Input data
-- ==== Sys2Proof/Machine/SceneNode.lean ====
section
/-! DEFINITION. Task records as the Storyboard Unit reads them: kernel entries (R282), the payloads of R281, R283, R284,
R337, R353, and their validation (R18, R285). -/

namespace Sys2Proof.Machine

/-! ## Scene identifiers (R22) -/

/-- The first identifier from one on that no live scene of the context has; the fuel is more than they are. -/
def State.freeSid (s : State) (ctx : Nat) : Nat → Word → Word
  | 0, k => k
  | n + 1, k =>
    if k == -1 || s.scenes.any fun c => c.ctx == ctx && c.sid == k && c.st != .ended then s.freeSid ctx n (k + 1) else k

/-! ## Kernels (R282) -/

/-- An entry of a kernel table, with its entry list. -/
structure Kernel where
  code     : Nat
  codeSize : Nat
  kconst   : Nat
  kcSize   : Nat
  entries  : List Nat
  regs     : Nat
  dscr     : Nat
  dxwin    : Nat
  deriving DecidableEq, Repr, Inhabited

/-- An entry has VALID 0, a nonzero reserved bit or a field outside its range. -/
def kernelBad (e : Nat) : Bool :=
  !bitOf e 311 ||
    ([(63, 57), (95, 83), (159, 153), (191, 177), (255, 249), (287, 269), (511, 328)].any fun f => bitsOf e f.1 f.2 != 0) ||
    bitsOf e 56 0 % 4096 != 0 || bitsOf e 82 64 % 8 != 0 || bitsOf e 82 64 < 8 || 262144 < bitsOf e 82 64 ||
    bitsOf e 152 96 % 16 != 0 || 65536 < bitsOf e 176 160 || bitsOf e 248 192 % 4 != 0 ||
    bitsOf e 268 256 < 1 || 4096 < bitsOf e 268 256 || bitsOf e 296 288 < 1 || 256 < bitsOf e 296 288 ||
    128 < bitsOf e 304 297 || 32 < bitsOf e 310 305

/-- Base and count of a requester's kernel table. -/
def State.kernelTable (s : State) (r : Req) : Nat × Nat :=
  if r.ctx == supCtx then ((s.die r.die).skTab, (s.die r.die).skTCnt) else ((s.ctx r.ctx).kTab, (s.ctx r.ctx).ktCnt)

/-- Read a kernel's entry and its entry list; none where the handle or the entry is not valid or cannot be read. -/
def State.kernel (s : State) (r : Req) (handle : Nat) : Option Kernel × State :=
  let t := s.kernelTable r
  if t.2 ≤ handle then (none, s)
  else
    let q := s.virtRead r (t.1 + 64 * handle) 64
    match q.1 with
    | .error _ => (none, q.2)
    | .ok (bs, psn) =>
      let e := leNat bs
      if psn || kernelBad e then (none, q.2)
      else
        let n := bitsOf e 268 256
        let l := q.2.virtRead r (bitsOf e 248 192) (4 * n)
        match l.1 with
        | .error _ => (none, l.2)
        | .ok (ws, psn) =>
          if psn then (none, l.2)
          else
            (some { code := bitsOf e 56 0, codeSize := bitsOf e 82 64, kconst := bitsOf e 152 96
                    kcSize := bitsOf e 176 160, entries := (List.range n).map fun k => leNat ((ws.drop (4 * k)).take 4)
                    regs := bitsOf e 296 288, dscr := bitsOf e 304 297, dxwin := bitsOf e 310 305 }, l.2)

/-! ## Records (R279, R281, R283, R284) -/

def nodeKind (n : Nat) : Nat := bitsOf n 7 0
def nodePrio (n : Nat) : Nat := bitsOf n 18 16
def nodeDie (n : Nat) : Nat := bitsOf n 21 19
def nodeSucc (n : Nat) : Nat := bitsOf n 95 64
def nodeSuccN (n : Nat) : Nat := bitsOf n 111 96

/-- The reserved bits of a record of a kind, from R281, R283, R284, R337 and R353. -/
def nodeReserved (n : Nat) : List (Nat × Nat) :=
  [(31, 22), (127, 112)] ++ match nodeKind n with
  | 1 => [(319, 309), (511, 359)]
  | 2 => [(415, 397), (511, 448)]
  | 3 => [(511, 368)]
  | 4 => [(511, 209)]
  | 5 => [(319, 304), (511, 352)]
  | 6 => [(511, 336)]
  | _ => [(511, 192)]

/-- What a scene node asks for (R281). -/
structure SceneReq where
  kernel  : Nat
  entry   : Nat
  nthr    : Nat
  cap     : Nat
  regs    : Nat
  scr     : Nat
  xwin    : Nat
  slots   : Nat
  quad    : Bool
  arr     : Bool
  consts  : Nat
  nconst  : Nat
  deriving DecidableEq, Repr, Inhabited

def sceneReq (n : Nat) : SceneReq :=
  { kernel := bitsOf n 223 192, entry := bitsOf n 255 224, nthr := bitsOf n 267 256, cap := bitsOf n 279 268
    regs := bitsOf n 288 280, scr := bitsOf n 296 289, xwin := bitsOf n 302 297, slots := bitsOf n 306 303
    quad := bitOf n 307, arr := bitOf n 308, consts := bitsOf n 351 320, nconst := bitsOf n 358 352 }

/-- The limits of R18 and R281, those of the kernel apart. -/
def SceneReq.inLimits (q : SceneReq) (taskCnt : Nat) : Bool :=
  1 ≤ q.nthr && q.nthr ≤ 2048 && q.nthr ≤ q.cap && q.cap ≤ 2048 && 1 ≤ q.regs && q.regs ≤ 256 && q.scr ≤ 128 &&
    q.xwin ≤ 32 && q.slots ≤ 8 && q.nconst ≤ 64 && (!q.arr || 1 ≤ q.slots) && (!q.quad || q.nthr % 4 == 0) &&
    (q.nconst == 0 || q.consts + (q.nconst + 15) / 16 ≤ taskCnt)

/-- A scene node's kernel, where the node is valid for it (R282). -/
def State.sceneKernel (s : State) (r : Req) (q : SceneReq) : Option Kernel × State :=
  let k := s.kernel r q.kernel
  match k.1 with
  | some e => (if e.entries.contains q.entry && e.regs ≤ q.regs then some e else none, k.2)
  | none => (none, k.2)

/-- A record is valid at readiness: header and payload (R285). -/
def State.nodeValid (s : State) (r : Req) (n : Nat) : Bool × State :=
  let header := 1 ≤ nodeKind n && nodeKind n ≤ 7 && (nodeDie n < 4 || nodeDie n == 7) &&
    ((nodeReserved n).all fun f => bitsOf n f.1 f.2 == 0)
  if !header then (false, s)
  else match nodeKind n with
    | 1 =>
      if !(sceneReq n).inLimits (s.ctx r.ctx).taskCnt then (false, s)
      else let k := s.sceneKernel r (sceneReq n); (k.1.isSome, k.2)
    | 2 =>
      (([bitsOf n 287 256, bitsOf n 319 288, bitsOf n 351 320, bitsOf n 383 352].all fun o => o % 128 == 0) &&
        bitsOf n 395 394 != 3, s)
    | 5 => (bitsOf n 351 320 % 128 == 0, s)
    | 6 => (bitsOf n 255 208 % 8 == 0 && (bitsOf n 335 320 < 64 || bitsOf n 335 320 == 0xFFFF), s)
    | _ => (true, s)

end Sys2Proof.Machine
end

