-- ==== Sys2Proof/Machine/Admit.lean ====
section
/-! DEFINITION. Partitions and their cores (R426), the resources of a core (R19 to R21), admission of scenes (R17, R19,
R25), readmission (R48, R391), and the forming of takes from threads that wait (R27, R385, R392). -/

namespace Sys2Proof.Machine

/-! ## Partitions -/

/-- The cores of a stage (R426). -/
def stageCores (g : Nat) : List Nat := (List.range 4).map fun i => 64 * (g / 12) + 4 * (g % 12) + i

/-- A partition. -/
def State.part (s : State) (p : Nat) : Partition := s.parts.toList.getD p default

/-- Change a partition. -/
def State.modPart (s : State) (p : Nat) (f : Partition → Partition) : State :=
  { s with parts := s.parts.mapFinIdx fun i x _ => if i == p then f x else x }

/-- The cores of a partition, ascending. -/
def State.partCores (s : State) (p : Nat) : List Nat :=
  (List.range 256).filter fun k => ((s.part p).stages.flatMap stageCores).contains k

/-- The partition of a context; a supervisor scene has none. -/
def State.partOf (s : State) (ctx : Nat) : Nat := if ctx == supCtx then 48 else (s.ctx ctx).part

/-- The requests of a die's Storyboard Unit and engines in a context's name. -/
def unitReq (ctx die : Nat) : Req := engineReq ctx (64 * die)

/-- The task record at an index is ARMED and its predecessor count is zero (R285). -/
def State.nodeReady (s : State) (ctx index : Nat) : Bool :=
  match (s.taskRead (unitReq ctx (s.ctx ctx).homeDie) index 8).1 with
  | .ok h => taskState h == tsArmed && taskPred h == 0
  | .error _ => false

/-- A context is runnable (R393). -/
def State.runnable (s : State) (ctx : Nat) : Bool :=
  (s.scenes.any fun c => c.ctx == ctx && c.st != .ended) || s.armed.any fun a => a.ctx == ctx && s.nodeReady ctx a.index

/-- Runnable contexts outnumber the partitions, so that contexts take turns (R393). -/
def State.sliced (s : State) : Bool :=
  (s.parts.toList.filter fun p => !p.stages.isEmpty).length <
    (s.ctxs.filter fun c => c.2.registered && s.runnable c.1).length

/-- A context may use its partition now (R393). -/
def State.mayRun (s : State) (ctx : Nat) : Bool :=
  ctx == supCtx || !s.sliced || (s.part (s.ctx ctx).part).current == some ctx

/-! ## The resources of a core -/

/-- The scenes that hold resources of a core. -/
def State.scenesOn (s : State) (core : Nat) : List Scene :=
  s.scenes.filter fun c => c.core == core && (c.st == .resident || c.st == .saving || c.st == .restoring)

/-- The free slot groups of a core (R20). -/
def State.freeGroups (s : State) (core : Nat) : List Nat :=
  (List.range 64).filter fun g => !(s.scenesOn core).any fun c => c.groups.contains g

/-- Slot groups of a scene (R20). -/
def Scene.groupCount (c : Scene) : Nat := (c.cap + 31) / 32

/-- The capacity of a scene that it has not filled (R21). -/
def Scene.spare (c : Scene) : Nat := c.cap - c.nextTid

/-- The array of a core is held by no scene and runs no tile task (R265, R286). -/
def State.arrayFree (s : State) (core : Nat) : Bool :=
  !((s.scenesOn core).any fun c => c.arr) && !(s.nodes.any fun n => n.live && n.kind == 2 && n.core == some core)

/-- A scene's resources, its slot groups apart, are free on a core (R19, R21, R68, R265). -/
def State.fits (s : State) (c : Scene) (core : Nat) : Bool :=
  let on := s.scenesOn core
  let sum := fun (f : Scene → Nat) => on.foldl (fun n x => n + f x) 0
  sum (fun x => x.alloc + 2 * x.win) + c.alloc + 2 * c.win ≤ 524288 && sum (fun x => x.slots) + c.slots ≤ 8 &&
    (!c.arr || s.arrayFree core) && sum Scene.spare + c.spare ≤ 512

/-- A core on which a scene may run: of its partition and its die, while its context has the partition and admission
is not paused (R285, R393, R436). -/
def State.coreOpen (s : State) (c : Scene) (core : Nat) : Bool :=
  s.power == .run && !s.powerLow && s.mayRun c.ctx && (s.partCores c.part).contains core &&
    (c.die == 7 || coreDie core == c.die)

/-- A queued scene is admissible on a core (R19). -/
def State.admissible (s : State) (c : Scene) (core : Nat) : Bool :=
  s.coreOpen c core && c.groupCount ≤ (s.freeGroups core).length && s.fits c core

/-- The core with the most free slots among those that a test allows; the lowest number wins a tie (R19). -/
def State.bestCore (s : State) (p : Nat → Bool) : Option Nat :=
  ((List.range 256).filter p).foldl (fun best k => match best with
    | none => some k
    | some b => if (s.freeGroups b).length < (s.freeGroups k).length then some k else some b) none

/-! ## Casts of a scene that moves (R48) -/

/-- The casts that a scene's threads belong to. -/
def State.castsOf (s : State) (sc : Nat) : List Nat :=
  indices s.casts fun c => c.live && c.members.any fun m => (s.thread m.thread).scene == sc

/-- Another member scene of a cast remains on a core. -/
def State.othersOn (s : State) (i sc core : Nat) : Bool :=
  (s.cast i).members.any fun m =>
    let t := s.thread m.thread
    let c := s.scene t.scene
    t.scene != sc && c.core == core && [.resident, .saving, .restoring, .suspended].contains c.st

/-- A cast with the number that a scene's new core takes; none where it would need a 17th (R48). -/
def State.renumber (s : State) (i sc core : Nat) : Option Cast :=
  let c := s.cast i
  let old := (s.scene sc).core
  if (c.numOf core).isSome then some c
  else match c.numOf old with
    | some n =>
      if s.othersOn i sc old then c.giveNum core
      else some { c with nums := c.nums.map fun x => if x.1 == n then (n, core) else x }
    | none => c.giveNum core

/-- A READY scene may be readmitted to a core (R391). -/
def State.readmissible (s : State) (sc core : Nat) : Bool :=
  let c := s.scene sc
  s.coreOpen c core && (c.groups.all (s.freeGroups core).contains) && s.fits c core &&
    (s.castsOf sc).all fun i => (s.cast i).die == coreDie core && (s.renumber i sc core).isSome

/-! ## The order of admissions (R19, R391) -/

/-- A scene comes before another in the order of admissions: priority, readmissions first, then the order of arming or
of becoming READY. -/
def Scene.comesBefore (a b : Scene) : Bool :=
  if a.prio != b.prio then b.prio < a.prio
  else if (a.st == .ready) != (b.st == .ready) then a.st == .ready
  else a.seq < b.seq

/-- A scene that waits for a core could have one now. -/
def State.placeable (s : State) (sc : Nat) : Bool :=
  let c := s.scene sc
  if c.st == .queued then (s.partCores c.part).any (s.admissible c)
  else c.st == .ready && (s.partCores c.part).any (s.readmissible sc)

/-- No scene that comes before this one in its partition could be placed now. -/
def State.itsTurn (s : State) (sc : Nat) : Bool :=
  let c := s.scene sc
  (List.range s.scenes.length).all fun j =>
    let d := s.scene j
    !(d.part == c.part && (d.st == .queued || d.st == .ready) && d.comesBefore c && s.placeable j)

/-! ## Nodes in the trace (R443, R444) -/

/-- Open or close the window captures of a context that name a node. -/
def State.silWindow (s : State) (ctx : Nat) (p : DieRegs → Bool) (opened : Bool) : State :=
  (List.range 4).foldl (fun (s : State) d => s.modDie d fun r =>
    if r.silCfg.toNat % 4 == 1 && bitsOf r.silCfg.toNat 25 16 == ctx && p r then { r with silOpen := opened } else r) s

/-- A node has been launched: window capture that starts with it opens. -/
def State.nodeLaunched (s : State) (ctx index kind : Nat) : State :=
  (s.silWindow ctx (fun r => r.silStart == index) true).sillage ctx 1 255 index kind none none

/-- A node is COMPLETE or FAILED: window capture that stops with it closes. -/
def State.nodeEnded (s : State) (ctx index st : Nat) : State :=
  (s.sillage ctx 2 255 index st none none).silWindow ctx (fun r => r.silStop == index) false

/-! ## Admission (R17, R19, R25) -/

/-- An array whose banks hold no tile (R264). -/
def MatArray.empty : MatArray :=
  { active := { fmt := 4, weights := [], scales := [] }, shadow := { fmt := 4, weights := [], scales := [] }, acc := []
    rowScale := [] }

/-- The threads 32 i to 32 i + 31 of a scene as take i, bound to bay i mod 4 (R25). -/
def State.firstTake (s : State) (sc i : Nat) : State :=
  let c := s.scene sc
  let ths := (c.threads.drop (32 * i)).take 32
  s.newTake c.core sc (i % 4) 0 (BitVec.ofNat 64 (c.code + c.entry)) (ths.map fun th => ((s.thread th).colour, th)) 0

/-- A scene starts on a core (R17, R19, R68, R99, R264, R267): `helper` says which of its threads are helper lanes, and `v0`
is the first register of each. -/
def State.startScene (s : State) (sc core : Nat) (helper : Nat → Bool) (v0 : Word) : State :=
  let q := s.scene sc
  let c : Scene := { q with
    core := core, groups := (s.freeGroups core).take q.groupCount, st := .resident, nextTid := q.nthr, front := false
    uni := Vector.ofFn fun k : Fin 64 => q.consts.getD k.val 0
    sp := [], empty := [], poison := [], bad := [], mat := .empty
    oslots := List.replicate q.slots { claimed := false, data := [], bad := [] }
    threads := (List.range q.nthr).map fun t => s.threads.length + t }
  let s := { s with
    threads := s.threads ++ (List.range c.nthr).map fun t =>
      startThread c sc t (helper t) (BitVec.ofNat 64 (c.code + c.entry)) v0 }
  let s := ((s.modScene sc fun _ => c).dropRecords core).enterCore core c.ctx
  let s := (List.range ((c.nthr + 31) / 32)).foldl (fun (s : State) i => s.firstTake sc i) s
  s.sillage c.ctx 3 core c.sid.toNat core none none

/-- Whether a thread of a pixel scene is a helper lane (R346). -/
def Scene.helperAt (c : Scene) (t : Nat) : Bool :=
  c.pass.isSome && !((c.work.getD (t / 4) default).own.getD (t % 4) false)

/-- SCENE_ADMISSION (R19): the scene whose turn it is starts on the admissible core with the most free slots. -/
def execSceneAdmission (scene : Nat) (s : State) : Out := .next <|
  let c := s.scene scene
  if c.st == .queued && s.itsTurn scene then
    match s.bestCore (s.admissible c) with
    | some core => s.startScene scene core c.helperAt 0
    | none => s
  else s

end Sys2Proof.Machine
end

Activity
Your answer must consist of every line from the listing that holds the string "structure".

Written reply
structure Kernel where
structure SceneReq where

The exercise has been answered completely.